Sure, we babied them right up into adulthood, making sure everyone got a ribbon, no one got bullied, and scheduling every moment of their young lives to deprive them of the time to question the wisdom we bestowed upon them. We showered them with electronics, taught them how to practice safe sex the moment they turned 12, signed them up for SAT prep courses, edited their college essays, and hovered over them -- all to make sure they adjusted to life without us when they got to college.
In the process we turned them into docile entitlement piggy banks. In fact, we trained them so well that every time politicians ask for their support so they can be whacked with yet another lifetime financial burden designed to benefit their elders, their response is, "Thank you sir, may I have another!"
We load them up with college debt and then throw them into a job market that places little value on their liberal educations. "Thank you sir, may I have another!"
Though young and healthy, we demand that they pay the health insurance bills of the old and infirm. "Thank you sir, may I have another!"
We raid their paychecks to pay for decades of retirement for aging boomers who didn't save enough to take care of themselves. "Thank you sir, may I have another!"
We clamor to raise the minimum wage to make sure that unskilled youth can't compete with entrenched and experienced older workers. "Thank you sir, may I have another!"
We tell them to blame their woes on the 1 percent, and that they should vent out their frustrations by chanting slogans favoring policies that can only deliver them into a lifetime of servitude. "Thank you sir, may I have another!"
Pretty neat trick, eh? It helps that the most progressive among our generation controls the educational establishment that puts forth the above admonitions.
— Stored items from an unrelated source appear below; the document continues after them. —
-- ==== Sys2Proof/Machine/Alu.lean ====
section
/-! DEFINITION. The register and arithmetic instructions (spec/43_alu.md R162 to R173). Operands are read from the
state before any write (spec/40_engine.md R115). -/

namespace Sys2Proof.Machine

open Host (Outcome)

/-- `6xkk` (R162): Vx <- kk. -/
def execLdImm (x : Reg) (kk : Byte) (s : State) : Outcome State Fault Refusal := .next (s.setReg x kk)

/-- `7xkk` (R163): Vx <- Vx + kk, no flag. -/
def execAddImm (x : Reg) (kk : Byte) (s : State) : Outcome State Fault Refusal :=
  .next (s.setReg x (sumByte (s.reg x) kk))

/-- `8xy0` (R164): Vx <- Vy. -/
def execLdReg (x y : Reg) (s : State) : Outcome State Fault Refusal := .next (s.setReg x (s.reg y))

/-- `8xy1` (R165): Vx <- Vx OR Vy, no flag. -/
def execOrReg (x y : Reg) (s : State) : Outcome State Fault Refusal :=
  .next (s.setReg x (s.reg x ||| s.reg y))

/-- `8xy2` (R166): Vx <- Vx AND Vy, no flag. -/
def execAndReg (x y : Reg) (s : State) : Outcome State Fault Refusal :=
  .next (s.setReg x (s.reg x &&& s.reg y))

/-- `8xy3` (R167): Vx <- Vx XOR Vy, no flag. -/
def execXorReg (x y : Reg) (s : State) : Outcome State Fault Refusal :=
  .next (s.setReg x (s.reg x ^^^ s.reg y))

/-- `8xy4` (R168): Vx <- Vx + Vy, VF the carry. -/
def execAddReg (x y : Reg) (s : State) : Outcome State Fault Refusal :=
  .next (s.writeResultAndFlag x (sumByte (s.reg x) (s.reg y)) (carryFlag (s.reg x) (s.reg y)))

/-- `8xy5` (R169): Vx <- Vx - Vy, VF is 1 iff no borrow. -/
def execSubReg (x y : Reg) (s : State) : Outcome State Fault Refusal :=
  .next (s.writeResultAndFlag x (diffByte (s.reg x) (s.reg y)) (noBorrowFlag (s.reg x) (s.reg y)))

/-- `8xy6` (R170): Vx <- Vx >> 1, VF the bit shifted out of Vx; Vy is not used. -/
def execShr (x _y : Reg) (s : State) : Outcome State Fault Refusal :=
  .next (s.writeResultAndFlag x (shrByte (s.reg x)) (shrFlag (s.reg x)))

/-- `8xy7` (R171): Vx <- Vy - Vx, VF is 1 iff no borrow. -/
def execSubn (x y : Reg) (s : State) : Outcome State Fault Refusal :=
  .next (s.writeResultAndFlag x (diffByte (s.reg y) (s.reg x)) (noBorrowFlag (s.reg y) (s.reg x)))

/-- `8xyE` (R172): Vx <- Vy << 1, VF the bit shifted out of Vy. -/
def execShl (x y : Reg) (s : State) : Outcome State Fault Refusal :=
  .next (s.writeResultAndFlag x (shlByte (s.reg y)) (shlFlag (s.reg y)))

/-- `Cxkk` (R173): Vx <- r AND kk for a free byte r. -/
def execRnd (x : Reg) (kk : Byte) (s : State) : Outcome State Fault Refusal :=
  .next ((s.setReg x (s.nextByte &&& kk)).addDraws 1)

end Sys2Proof.Machine
end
What could be more effective at indoctrination than 16 unchallenged years to teach young people that feeling is better than thinking, that intentions are more important than results, that when a public policy fails we should do more of it, and that giving unto others is the highest virtue? This makes it so much easier for us to pluck them naked without too much squawking.
From the comfort of our 4,000-square-foot McMansions, we convince them that it's trendy to live in 400-square-foot rabbit hutches. That they don't need cars while we spend ever more on our own. That inheriting money is wicked, passing tax laws to make sure they don't get any. That traditional virtues like thrift, independence, and self-reliance are outmoded, that it takes a village, and that the next generation will take care of them just like we are forcing them to take care of us. Then we make it unaffordable for those few young people who are so inclined to raise families of their own.
We gush when they prattle on about saving the whales, saving the disenfranchised, and saving the planet, then make it impossible for them to save for their own future. We convince them to worry about computer models that claim to predict the weather 100 years from now while we urge them to ignore the signs of an economic collapse lurking right around the corner. We mortgage our country's future then sign them up to make the payments. And after all this we swell with pride when they provide the margin of victory for politicians who have picked their pockets so cleanly that they don't even know they've been robbed. "Thank you sir, may I have another!"
It's hard to know how they will respond when they are ultimately forced to forage in garbage cans like the bankrupt Greeks. Watch out, fellow Baby Boomers. If the day comes when the youth of this country wake up to understand their own interests and make their voices heard, there will be hell to pay.
But, as Lord Keynes said, perhaps it won't matter because we'll be dead by then.
Meanwhile, isn't it nice that we can buy them off for the price of a pack of condoms?